Reactions: Like 2 | Agree 2


----------



## Room Fogger (11/5/18)

Silver said:


> Wow, @Rude Rudi - those sound amazing


I wholeheartedly agree @Silver , that’s why he is a master mixer on the sites, they just keep on coming.

Reactions: Like 2 | Agree 2


----------



## Adephi (11/5/18)

No FA SoHo? Thats really a great alternative to RY4.

Reactions: Like 2 | Agree 1


----------



## aktorsyl (11/5/18)

Adephi said:


> No FA SoHo? Thats really a great alternative to RY4.


Nope unfortunately not, the top post is all I got.
Really tempted to try something with Black Ducat too, actually.
I've never vaped tobacco in DL, always MTL. Maybe for a change I should drop the nic way down and DL it for a different experience too.
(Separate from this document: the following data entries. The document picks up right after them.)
-- ==== Sys2Proof/Tests/Slice0.lean ====
section
/-! SUPPORT. Tests: the well-formedness checks refuse ill-formed commands; the manual's CRC checks; single steps with
results worked out from the manual; and, for every statement with hypotheses, a state and operands that meet them. -/

namespace Sys2Proof.Tests

open Sys2Proof Sys2Proof.Machine

-- Kernel evaluations one at a time: run side by side, each holds a thread.
set_option Elab.async false

/-! ### Sample states -/

/-- A port with an open session and empty queues. -/
def up : HostPort := { HostPort.powerUp with attached := true }

/-- Ports B and C. -/
def portsBC : PortSet := ⟨false, true, true⟩

/-- A stream of port A, read by B and C: sequences 0 to 2 in sector 8. -/
def stream0 : StreamBody where
  held := false
  nameTag := 0x51#32
  writer := .A
  readers := portsBC
  policy := .refuse
  quota := 2
  margin := 4
  next := 3
  oldest := 0
  chain := [8]
  used := 3
  high := false
  ballotHeld := false

/-- B has read up to 2 and acknowledged up to 1. -/
def curB : Cursor := ⟨1, 2, 1024, false, 0, 1, 0⟩
/-- C has read and acknowledged everything. -/
def curC : Cursor := ⟨3, 3, 1024, false, 0, 3, 0⟩

/-- The tail of stream 0. -/
def tail8 : Sector :=
  { Sector.blank with state := .tail, owner := some (0, 1), pages := pageMap [.live 0, .live 1, .live 2] }

/-- An idle metadata writer with nothing staged. -/
def writer0 : Writer :=
  { Writer.powerUp with
    state := .idle, activeHalf := some 0, generation := 1, writePos := 6, nextSerial := 5, durableSerial := 4 }

/-- A READY part at rest, every port attached, stream 0 open, sector 9 in the pool. -/
def part : Device :=
  { Device.powerUp true false false 0 with
    mode := .ready
    ports := PerPort.all up
    streams := (Vector.replicate 16 Stream.blank).set 0 ⟨1, some stream0⟩
    cursors := (Vector.replicate 16 (PerPort.all none)).set 0 ⟨none, some curB, some curC⟩
    sectors := ((Vector.replicate 256 Sector.blank).set 8 tail8).set 9 { Sector.blank with state := .free }
    freePool := [9]
    writer := writer0
    mount := Mount.powerUp.over .done }

/-- One entry staged and not durable. -/
def staged1 (state : WriterState) : Writer :=
  { writer0 with state := state, nextSerial := 6, staging := [⟨5, .streamDrop 1 1, .opened⟩], timerRunning := true }

/-- The part with stream 0 as given. -/
def withStream (b : StreamBody) : Device := part.setBody 0 (some b)

/-- The part in another device state. -/
def inMode (m : DeviceState) : Device := { part with mode := m }

/-- The part with one port's session closed. -/
def detached (p : Port) : Device := part.setPort p HostPort.powerUp

/-- The array held by port C's executor, reading a page. -/
def reading : Device :=
  { part.setExec .C ⟨.onArray, some (.known 9 .read [0]), .reading 0 1 2 8 2⟩ with
    arrayOp := .read 8 2, arbiter := { Arbiter.powerUp with holder := some (.executor .C) } }

/-- The append of port A in a phase, its step on the array. -/
def appendJob (phase : AppendPhase) (attempts : Nat) : AppendJob := ⟨0, phase, 8, 3, attempts, []⟩
/-- The step-1 bytes of that append. -/
def recordBytes : List Byte := dataStep1 0 1 .A 3 [0xAA#8, 0xBB#8] [0x11#8]
/-- Port A's append on the array. -/
def appending (phase : AppendPhase) (attempts first : Nat) (target : List Byte) : Device :=
  { (part.setPageState 8 3 .writing).setExec .A
      ⟨.onArray, some (.known 7 .append [0, 0xAA, 0xBB, 0x11]), .append (appendJob phase attempts)⟩ with
    arrayOp := .program 8 3 first target, arbiter := { Arbiter.powerUp with holder := some (.executor .A) } }

/-- A page of the writer in flight. -/
def inFlight (kind : MetaKind) (step2 voiding : Bool) : PageInFlight :=
  ⟨if kind = .journal then 0 else 1, if kind = .journal then 6 else 0, kind, if kind = .journal then 1 else 2,
    if kind = .journal then 5 else 0, [.streamDrop 1 1], step2, voiding, .kept⟩

/-- The metadata writer's page on the array; the journal page holds the taken entry of serial 5. -/
def journaling (kind : MetaKind) (step2 voiding : Bool) (first : Nat) (target : List Byte) : Device :=
  { part with
    writer := { writer0 with
      state := if step2 then .program2 else .program1
      inFlight := some (inFlight kind step2 voiding)
      staging := if kind = .journal then [⟨5, .streamDrop 1 1, .taken⟩] else []
      nextSerial := 6
      phase := if kind = .journal then .none else .checkpoint
      target := 1, snapshot := 6, list := [.streamDrop 1 1, .checkpointEnd 6 2], checkpointPos := 1 }
    arrayOp := .program (2 * (inFlight kind step2 voiding).half) (inFlight kind step2 voiding).page first target
    arbiter := { Arbiter.powerUp with holder := some .writer } }

/-- The step-1 bytes of a page in flight. -/
def pageBytes (kind : MetaKind) : List Byte :=
  metaStep1 (inFlight kind false false).generation (inFlight kind false false).first kind [.streamDrop 1 1]

/-- The current erase of a sector. -/
def erase20 (source : EraseSource) (suspensions : Nat) (timer : RunTimer) : CurrentErase :=
  ⟨20, source, suspensions, timer⟩

/-- An erase on the array: a data sector from the queue, or a sector from the priority slot. -/
def erasing (source : EraseSource) (suspensions : Nat) (timer : RunTimer) (x : EraseContext) (op : ArrayOp) : Device :=
  { part.setSector 20 { Sector.blank with state := .erasing } with
    eraseQueue := [20]
    arrayOp := op
    eraseCtx := some x
    engine :=
      { Engine.powerUp with
        state := if op = .suspending then .suspending else .running
        current := some (erase20 source suspensions timer) }
    arbiter := { Arbiter.powerUp with holder := some .engine } }

/-- The state with a part, an unprogrammed array and no command waiting. -/
def holding (d : Device) : State := ⟨d, [], []⟩

/-- A field of the next state's part, none where the command stops. -/
def after {α : Type} (i : Instr) (d : Device) (f : Device → α) : Option α :=
  match exec i (holding d) with
  | .next s => some (f s.dev)
  | .fault _ => none
  | .refused _ => none

/-- The responses waiting at a port after a command: status and body. -/
def answers (i : Instr) (d : Device) (p : Port) : Option (List (Status × List Byte)) :=
  after i d fun d => (d.port p).responses.map fun r => (r.status, r.body)

/-! ### Meeting the hypotheses -/

theorem quiet_of {d : Device} (h : d.consequence.isNone = true) : d.quiet := Option.isNone_iff_eq_none.mp h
Just feels a bit unnatural DL'ing tobacco

Reactions: Like 3


----------



## Faheem777 (11/5/18)

Try this recipe of mines

Biscuit (Inw) 1%
Cheesecake GC (Tfa) 2.5%
Vanilla Swirl (Tfa) 3%
Vienna Cream (Fa) 2%
Marshmallow (Tfa) 1%
Ry4 Double (Tfa) 3%
Gold Ducat (Inw) 1.5%
MTS (Fa) 0.25%
Sweetner (Tfa) 0.5%

Mix Ratio 65/35

Steep: 3 weeks minimum

Reactions: Like 2


----------



## aktorsyl (11/5/18)

Faheem777 said:


> Try this recipe of mines
> 
> Biscuit (Inw) 1%
> Cheesecake GC (Tfa) 2.5%
> ...


Sorry, MTS?

Reactions: Like 2


----------



## Faheem777 (11/5/18)

aktorsyl said:


> Sorry, MTS?



MTS (Mellow, Thick & Smooth) Vape Wizard is an additive. I use it in tobaccos to smooth out rough the edges and to blend a complex mix together better.

Reactions: Like 2


----------



## aktorsyl (11/5/18)

Faheem777 said:


> MTS (Mellow, Thick & Smooth) Vape Wizard is an additive. I use it in tobaccos to smooth out rough the edges and to blend a complex mix together better.


Ohh right, Vape Wizard, thanks!

Reactions: Like 2


----------



## Dietz (12/5/18)

Awesome thread Id like to follow

Reactions: Like 2


----------